THE PROBLEM:
Reproduce the tail of the data exactly. It starts at the line containing "def State.powerOn (s" and runs to the last line.

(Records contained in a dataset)

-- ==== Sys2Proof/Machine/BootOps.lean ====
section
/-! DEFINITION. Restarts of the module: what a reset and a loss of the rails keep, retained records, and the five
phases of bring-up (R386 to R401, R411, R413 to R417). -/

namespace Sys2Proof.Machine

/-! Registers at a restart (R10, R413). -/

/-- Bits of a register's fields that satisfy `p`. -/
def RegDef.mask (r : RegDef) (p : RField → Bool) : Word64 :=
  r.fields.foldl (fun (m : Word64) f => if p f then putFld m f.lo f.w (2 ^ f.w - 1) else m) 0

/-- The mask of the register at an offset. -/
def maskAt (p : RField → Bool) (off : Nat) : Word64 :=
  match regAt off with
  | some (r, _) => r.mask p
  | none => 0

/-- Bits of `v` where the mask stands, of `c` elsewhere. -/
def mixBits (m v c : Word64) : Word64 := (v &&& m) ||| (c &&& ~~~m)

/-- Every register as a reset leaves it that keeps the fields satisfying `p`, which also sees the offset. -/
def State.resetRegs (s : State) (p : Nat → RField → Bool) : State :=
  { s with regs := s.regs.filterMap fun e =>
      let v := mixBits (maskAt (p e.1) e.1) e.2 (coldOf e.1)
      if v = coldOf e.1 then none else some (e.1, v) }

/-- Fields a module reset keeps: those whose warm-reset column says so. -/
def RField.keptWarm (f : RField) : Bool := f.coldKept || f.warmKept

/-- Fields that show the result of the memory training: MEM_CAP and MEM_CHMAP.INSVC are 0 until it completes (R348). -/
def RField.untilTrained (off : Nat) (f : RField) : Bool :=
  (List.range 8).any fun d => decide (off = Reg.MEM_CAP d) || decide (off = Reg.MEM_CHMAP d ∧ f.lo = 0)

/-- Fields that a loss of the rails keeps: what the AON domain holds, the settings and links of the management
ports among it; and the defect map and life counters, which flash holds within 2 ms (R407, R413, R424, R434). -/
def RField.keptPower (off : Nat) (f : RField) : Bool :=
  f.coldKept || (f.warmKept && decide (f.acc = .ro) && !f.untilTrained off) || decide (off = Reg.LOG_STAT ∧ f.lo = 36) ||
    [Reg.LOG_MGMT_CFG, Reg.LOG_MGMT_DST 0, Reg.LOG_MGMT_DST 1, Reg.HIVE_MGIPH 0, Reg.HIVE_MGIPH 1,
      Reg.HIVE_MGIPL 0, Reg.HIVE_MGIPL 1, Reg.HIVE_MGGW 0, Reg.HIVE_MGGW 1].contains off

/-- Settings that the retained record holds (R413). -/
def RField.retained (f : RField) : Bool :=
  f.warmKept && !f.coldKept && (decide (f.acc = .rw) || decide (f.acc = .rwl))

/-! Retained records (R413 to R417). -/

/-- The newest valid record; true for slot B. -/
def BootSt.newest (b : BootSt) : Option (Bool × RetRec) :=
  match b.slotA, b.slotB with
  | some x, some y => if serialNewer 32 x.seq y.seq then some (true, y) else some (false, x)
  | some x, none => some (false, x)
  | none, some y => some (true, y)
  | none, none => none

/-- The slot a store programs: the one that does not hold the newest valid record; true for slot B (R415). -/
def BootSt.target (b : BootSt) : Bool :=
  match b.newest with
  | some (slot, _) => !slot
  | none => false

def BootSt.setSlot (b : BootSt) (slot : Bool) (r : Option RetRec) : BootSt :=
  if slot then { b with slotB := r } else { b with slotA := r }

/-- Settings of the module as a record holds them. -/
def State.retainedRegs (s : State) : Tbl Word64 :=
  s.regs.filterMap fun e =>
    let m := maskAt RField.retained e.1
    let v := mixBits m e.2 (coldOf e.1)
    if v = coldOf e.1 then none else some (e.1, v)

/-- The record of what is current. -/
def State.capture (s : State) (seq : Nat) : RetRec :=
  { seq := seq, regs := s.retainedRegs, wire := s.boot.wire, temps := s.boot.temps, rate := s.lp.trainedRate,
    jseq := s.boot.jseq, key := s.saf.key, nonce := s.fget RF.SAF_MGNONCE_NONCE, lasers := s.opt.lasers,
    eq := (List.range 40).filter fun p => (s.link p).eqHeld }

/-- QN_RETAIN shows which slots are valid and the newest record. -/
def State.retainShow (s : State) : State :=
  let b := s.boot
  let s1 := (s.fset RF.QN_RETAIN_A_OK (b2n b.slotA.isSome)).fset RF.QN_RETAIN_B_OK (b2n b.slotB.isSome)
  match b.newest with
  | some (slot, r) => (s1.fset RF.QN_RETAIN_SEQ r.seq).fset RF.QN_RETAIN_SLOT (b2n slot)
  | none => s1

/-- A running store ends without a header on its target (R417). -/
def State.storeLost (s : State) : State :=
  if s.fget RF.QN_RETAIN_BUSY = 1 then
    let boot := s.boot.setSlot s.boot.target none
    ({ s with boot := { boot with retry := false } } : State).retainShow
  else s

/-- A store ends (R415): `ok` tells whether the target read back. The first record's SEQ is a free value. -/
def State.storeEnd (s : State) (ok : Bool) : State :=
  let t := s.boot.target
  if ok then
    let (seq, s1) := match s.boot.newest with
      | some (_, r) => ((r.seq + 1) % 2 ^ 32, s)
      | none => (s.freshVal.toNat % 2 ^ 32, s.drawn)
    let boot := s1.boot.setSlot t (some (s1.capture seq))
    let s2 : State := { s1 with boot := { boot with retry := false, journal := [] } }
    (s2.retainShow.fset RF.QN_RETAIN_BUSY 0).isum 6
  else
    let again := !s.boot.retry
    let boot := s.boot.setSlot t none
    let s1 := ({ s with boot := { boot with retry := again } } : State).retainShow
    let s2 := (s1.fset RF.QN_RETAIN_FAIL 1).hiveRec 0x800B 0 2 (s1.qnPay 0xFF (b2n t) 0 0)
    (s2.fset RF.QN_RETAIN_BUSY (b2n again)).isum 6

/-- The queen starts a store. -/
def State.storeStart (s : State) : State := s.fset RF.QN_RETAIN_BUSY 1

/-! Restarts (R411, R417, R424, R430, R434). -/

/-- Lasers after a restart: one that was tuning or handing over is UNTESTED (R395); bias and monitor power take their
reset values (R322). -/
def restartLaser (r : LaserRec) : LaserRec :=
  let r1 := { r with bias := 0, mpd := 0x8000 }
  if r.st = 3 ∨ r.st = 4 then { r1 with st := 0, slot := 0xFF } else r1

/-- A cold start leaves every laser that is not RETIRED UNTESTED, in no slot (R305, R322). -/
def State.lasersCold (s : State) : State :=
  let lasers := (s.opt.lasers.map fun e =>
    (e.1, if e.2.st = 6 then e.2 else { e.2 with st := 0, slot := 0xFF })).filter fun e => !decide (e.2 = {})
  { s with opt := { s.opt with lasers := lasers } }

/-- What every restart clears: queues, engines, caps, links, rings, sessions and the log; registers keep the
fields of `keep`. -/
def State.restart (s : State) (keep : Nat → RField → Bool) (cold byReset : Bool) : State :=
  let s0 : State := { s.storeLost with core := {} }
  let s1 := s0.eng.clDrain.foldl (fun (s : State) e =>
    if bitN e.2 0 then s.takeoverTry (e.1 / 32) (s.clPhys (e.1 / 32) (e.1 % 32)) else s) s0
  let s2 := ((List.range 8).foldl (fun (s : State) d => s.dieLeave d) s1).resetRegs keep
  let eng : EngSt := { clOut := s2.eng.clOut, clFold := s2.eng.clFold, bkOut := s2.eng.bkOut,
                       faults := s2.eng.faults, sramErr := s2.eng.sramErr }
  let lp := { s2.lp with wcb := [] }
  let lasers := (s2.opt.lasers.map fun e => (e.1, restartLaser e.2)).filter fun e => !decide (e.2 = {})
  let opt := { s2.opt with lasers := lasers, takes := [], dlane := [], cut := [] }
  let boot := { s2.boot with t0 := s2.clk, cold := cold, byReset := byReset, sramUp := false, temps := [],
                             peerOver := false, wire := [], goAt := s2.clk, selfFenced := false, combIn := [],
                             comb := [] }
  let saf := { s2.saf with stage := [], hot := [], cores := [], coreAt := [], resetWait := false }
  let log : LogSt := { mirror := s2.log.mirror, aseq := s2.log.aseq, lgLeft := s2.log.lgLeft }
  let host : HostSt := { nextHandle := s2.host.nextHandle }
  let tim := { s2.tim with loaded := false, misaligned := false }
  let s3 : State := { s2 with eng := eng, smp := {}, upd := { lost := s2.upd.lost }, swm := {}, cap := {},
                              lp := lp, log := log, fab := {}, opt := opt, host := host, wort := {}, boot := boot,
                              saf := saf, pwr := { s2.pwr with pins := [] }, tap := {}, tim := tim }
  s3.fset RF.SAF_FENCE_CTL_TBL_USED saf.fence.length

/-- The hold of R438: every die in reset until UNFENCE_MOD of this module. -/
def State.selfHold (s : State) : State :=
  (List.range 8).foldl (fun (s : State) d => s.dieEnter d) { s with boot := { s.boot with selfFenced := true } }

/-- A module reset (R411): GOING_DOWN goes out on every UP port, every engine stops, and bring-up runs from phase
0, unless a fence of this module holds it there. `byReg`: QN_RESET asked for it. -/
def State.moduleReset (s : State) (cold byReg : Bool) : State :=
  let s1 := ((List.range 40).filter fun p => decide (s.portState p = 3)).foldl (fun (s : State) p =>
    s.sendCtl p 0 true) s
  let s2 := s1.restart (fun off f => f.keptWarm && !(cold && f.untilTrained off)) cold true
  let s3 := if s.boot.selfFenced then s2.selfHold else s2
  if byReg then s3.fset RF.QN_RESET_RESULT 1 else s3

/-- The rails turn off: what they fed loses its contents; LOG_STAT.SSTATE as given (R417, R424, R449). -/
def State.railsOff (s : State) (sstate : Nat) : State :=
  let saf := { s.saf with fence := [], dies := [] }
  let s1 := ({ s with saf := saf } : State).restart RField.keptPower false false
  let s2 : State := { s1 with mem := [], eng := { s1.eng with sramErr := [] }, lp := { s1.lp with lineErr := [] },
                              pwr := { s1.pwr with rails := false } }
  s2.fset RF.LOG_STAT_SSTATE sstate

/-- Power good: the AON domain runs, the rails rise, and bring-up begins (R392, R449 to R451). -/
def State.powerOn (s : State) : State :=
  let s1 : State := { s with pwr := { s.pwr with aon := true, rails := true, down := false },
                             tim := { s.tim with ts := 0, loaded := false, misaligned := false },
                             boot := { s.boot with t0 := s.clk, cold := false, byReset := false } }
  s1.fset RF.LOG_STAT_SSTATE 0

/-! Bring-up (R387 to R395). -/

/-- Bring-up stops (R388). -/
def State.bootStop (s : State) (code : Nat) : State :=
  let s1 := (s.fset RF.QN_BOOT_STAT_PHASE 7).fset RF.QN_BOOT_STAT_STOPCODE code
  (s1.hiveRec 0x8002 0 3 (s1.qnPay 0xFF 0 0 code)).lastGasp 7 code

RESPONSE BOX:
def State.powerOn (s : State) : State :=
  let s1 : State := { s with pwr := { s.pwr with aon := true, rails := true, down := false },
                             tim := { s.tim with ts := 0, loaded := false, misaligned := false },
                             boot := { s.boot with t0 := s.clk, cold := false, byReset := false } }
  s1.fset RF.LOG_STAT_SSTATE 0

/-! Bring-up (R387 to R395). -/

/-- Bring-up stops (R388). -/
def State.bootStop (s : State) (code : Nat) : State :=
  let s1 := (s.fset RF.QN_BOOT_STAT_PHASE 7).fset RF.QN_BOOT_STAT_STOPCODE code
  (s1.hiveRec 0x8002 0 3 (s1.qnPay 0xFF 0 0 code)).lastGasp 7 code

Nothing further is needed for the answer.